How will implementing SAP Vora help businesses achieve an edge?
- Precise Decisions
Combine external data with enterprise data, for faster and more precise decision making – even amid constantly changing circumstances.
- Data access democratized
Online Analytical Processing (OLAP) modeling over Hadoop data is made accessible for everyday users. This allows data scientists and analysts to have interactive access to Hadoop data and enterprise data – letting them create mashups in a jiffy for analysis.
- Big Data ownership simplified
A single solution processes and accesses both enterprise and Hadoop data, further simplifying the management of big data across varied landscapes.
A Real Life Scenario
To validate the fact that SAP Vora works in a tested environment, CenterPoint Energy deployed it. CenterPoint Energy is a utility company that delivers power to more than 2.3 million consumers. For that, they collect electronic meter data every 15 minutes for energy usage reporting, which leads to substantial data storage costs.

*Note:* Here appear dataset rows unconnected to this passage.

/-- CHKTEST_DRAM_READ. -/
def execChktestDramRead (dt : Nat) (og : Origin) (line : Fin (2 ^ 44)) (s : State) : Host.Outcome State Fault Refusal :=
  run s dt (fun d => d.chkDram og line 5)

/-- STORE_MOUNT. -/
def execStoreMount (dt : Nat) (og : Origin) (ctls : List CtlFound) (nss : List NsFound) (s : State) : Host.Outcome State Fault Refusal :=
  run s dt (fun d => d.storeMount og ctls nss)

/-- STORE_STOP. -/
def execStoreStop (dt : Nat) (og : Origin) (s : State) : Host.Outcome State Fault Refusal :=
  run s dt (fun d => d.write1 og (O.storeControl.key 0 0 0) 0)

/-- QUOTA_CUT. -/
def execQuotaCut (dt : Nat) (og : Origin) (s0 : Fin 256) (quota : Nat) (s : State) : Host.Outcome State Fault Refusal :=
  run s dt (fun d => d.write1 og (O.storeSessionQuota.key s0 0 0) quota)

/-- STORE_UNPIN. -/
def execStoreUnpin (dt : Nat) (og : Origin) (extent : Nat) (s : State) : Host.Outcome State Fault Refusal :=
  run s dt (fun d => d.write1 og (O.storeUnpin.key 0 0 0) extent)

/-- UNPIN_ALL. -/
def execUnpinAll (dt : Nat) (og : Origin) (s0 : Fin 256) (s : State) : Host.Outcome State Fault Refusal :=
  run s dt (fun d => d.write1 og (O.storeSessionUnpinAll.key s0 0 0) 1)

/-- SESSION_RELEASE. -/
def execSessionRelease (dt : Nat) (og : Origin) (s0 : Fin 256) (s : State) : Host.Outcome State Fault Refusal :=
  run s dt (fun d => d.write1 og (O.storeSessionRelease.key s0 0 0) 1)

/-- CONTROLLER_RESET. -/
def execControllerReset (dt : Nat) (og : Origin) (c : Fin 64) (s : State) : Host.Outcome State Fault Refusal :=
  run s dt (fun d => d.write1 og (O.storeCtlReset.key c 0 0) 1)

/-- ADMIN_COMMAND. -/
def execAdminCommand (dt : Nat) (og : Origin) (c : Fin 64) (entry : List Byte) (s : State) : Host.Outcome State Fault Refusal :=
  run s dt (fun d => d.writeOct og (O.storeCtlAdminCmd.key c 0 0) entry)

/-- NAMESPACE_INITIALISE. -/
def execNamespaceInitialise (dt : Nat) (og : Origin) (n : Fin 1024) (s : State) : Host.Outcome State Fault Refusal :=
  run s dt (fun d => d.write1 og (O.storeNsInitialise.key n 0 0) 1)

/-- QUERY_START. -/
def execQueryStart (dt : Nat) (og : Origin) (j : Fin 8) (s : State) : Host.Outcome State Fault Refusal :=
  run s dt (fun d => d.write1 og (O.queryControl.key j 0 0) 1)

/-- QUERY_CONTINUE. -/
def execQueryContinue (dt : Nat) (og : Origin) (j : Fin 8) (addr bytes : Nat) (s : State) : Host.Outcome State Fault Refusal :=
  run s dt (fun d => d.commitNow og
    [(O.queryResultAddr.key j 0 0, .num addr), (O.queryResultBytes.key j 0 0, .num bytes), (O.queryControl.key j 0 0, .num 2)])

/-- QUERY_ABORT. -/
def execQueryAbort (dt : Nat) (og : Origin) (j : Fin 8) (s : State) : Host.Outcome State Fault Refusal :=
  run s dt (fun d => d.write1 og (O.queryControl.key j 0 0) 0)

/-- OBJECT_WRITE. -/
def execObjectWrite (dt : Nat) (og : Origin) (index sub : Nat) (value : List Byte) (s : State) : Host.Outcome State Fault Refusal :=
  run s dt (fun d => d.commitItems og [d.ownTypeItem index sub value])

/-- LOGBOOK_CHECKPOINT. -/
def execLogbookCheckpoint (dt : Nat) (og : Origin) (s : State) : Host.Outcome State Fault Refusal :=
  run s dt (fun d => d.write1 og (O.logbookCheckpoint.key 0 0 0) 1)

/-- AUTH_KEY_WRITE. -/
def execAuthKeyWrite (dt : Nat) (og : Origin) (v : Fin 2) (slot : Fin 4) (key : List Byte) (s : State) :
    Host.Outcome State Fault Refusal :=
  run s dt (fun d => d.writeOct og (O.authKey.key v 0 slot) key)

/-- TWIN_ALIGN. -/
def execTwinAlign (dt : Nat) (og : Origin) (s : State) : Host.Outcome State Fault Refusal :=
  run s dt (fun d => d.write1 og (O.twinAlign.key 0 0 0) 1)

/-- TWIN_LEAVE. -/
def execTwinLeave (dt : Nat) (og : Origin) (s : State) : Host.Outcome State Fault Refusal :=
  run s dt (fun d => d.write1 og (O.twinLeave.key 0 0 0) 1)

/-- TWIN_TAKEOVER. -/
def execTwinTakeover (dt : Nat) (og : Origin) (s : State) : Host.Outcome State Fault Refusal :=
  run s dt (fun d => d.write1 og (O.twinTakeover.key 0 0 0) 1)

/-- ADOPT_STORAGE. -/
def execAdoptStorage (dt : Nat) (og : Origin) (s : State) : Host.Outcome State Fault Refusal :=
  run s dt (fun d => d.write1 og (O.twinAdoptStorage.key 0 0 0) 1)

/-- CORE_RUN. -/
def execCoreRun (dt : Nat) (og : Origin) (c : Fin 16) (s : State) : Host.Outcome State Fault Refusal :=
  run s dt (fun d => d.write1 og (O.coreControl.key c 0 0) 1)

/-- CORE_RESET. -/
def execCoreReset (dt : Nat) (og : Origin) (c : Fin 16) (s : State) : Host.Outcome State Fault Refusal :=
  run s dt (fun d => d.write1 og (O.coreControl.key c 0 0) 0)

/-- CLOCK_REVERT. -/
def execClockRevert (dt : Nat) (og : Origin) (s : State) : Host.Outcome State Fault Refusal :=
  run s dt (fun d => d.write1 og (O.clockRevert.key 0 0 0) 1)

/-- CLOCK_GATE. -/
def execClockGate (dt : Nat) (og : Origin) (node : Fin 37) (open_ : Bool) (s : State) : Host.Outcome State Fault Refusal :=
  run s dt (fun d => d.write1 og (O.clockGate.key 0 0 node) (b2n open_))

/-- FW_UPDATE. -/
def execFwUpdate (dt : Nat) (og : Origin) (s : State) : Host.Outcome State Fault Refusal :=
  run s dt (fun d => d.write1 og (O.fwUpdate.key 0 0 0) 1)

/-- RECONFIGURE. -/
def execReconfigure (dt : Nat) (og : Origin) (s : State) : Host.Outcome State Fault Refusal :=
  run s dt (fun d => d.write1 og (O.configReconfigure.key 0 0 0) 1)

/-- FUSE_PROGRAM. -/
def execFuseProgram (dt : Nat) (og : Origin) (index sub : Nat) (value : List Byte) (s : State) : Host.Outcome State Fault Refusal :=
  run s dt (fun d => d.fuseWrite og index sub value)

/-- BBRAM_ERASE. -/
def execBbramErase (dt : Nat) (og : Origin) (s : State) : Host.Outcome State Fault Refusal :=
  run s dt (fun d => d.write1 og (O.keyStoreBbramErase.key 0 0 0) 1)

/-- KEY_REVOKE. -/
def execKeyRevoke (dt : Nat) (og : Origin) (bits : Nat) (s : State) : Host.Outcome State Fault Refusal :=
  run s dt (fun d => d.write1 og (O.keyStoreRevoke.key 0 0 0) bits)

/-- DOMAIN_ON. -/
def execDomainOn (dt : Nat) (og : Origin) (n : Fin 60) (s : State) : Host.Outcome State Fault Refusal :=
  run s dt (fun d => d.write1 og (O.powerDomainControl.key 0 0 n) 1)

/-- DOMAIN_OFF. -/
def execDomainOff (dt : Nat) (og : Origin) (n : Fin 60) (s : State) : Host.Outcome State Fault Refusal :=
  run s dt (fun d => d.write1 og (O.powerDomainControl.key 0 0 n) 0)

/-- RUN_NOW. -/
def execRunNow (dt : Nat) (og : Origin) (unit : Fin 16) (inst : Nat) (s : State) : Host.Outcome State Fault Refusal :=
  run s dt (fun d => d.commitNow og
    [(O.selfTestUnitSelect.key 0 0 0, .num (unit * 2 ^ 24 + inst * 2 ^ 8)), (O.selfTestRunNow.key 0 0 0, .num 1)])

/-- CLEAR_PERMANENT. -/
def execClearPermanent (dt : Nat) (og : Origin) (dies : Nat) (s : State) : Host.Outcome State Fault Refusal :=
  run s dt (fun d => d.write1 og (O.selfTestClearPermanent.key 0 0 0) dies)

/-- CLEAR_SUSPECT. -/
def execClearSuspect (dt : Nat) (og : Origin) (edge : Fin 18) (dir : Fin 2) (bundle : Fin 64) (s : State) :
    Host.Outcome State Fault Refusal :=
  run s dt (fun d => d.commitNow og
    [(O.diagDuaxisSelect.key 0 0 0, .num (edge * 256 + dir * 64 + bundle)), (O.diagDuaxisClearSuspect.key 0 0 0, .num 1)])

end Sys2Proof.Machine
end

SAP and CenterPoint Energy had successfully built a testing environment in 6 weeks that had the capability to process 5 billion records of data with Hadoop, SAP HANA and SAP HANA Vora. This successful testing resulted in implementation standardization on the SAP HANA platform and SAP HANA Vora by CenterPoint Energy.
As organizations drift towards being smart digital enterprises, it’s highly unacceptable for businesses to let go of 60-70% of unused data. Especially where gaining deeper actionable insights of consumer behavior can give businesses the much-needed competitive edge.
For companies who are already on SAP, SAP Vora can be a great addition to integrate their transactional, lake, and other data sources into Vora to create mashup queries for deep dive and interactive analysis.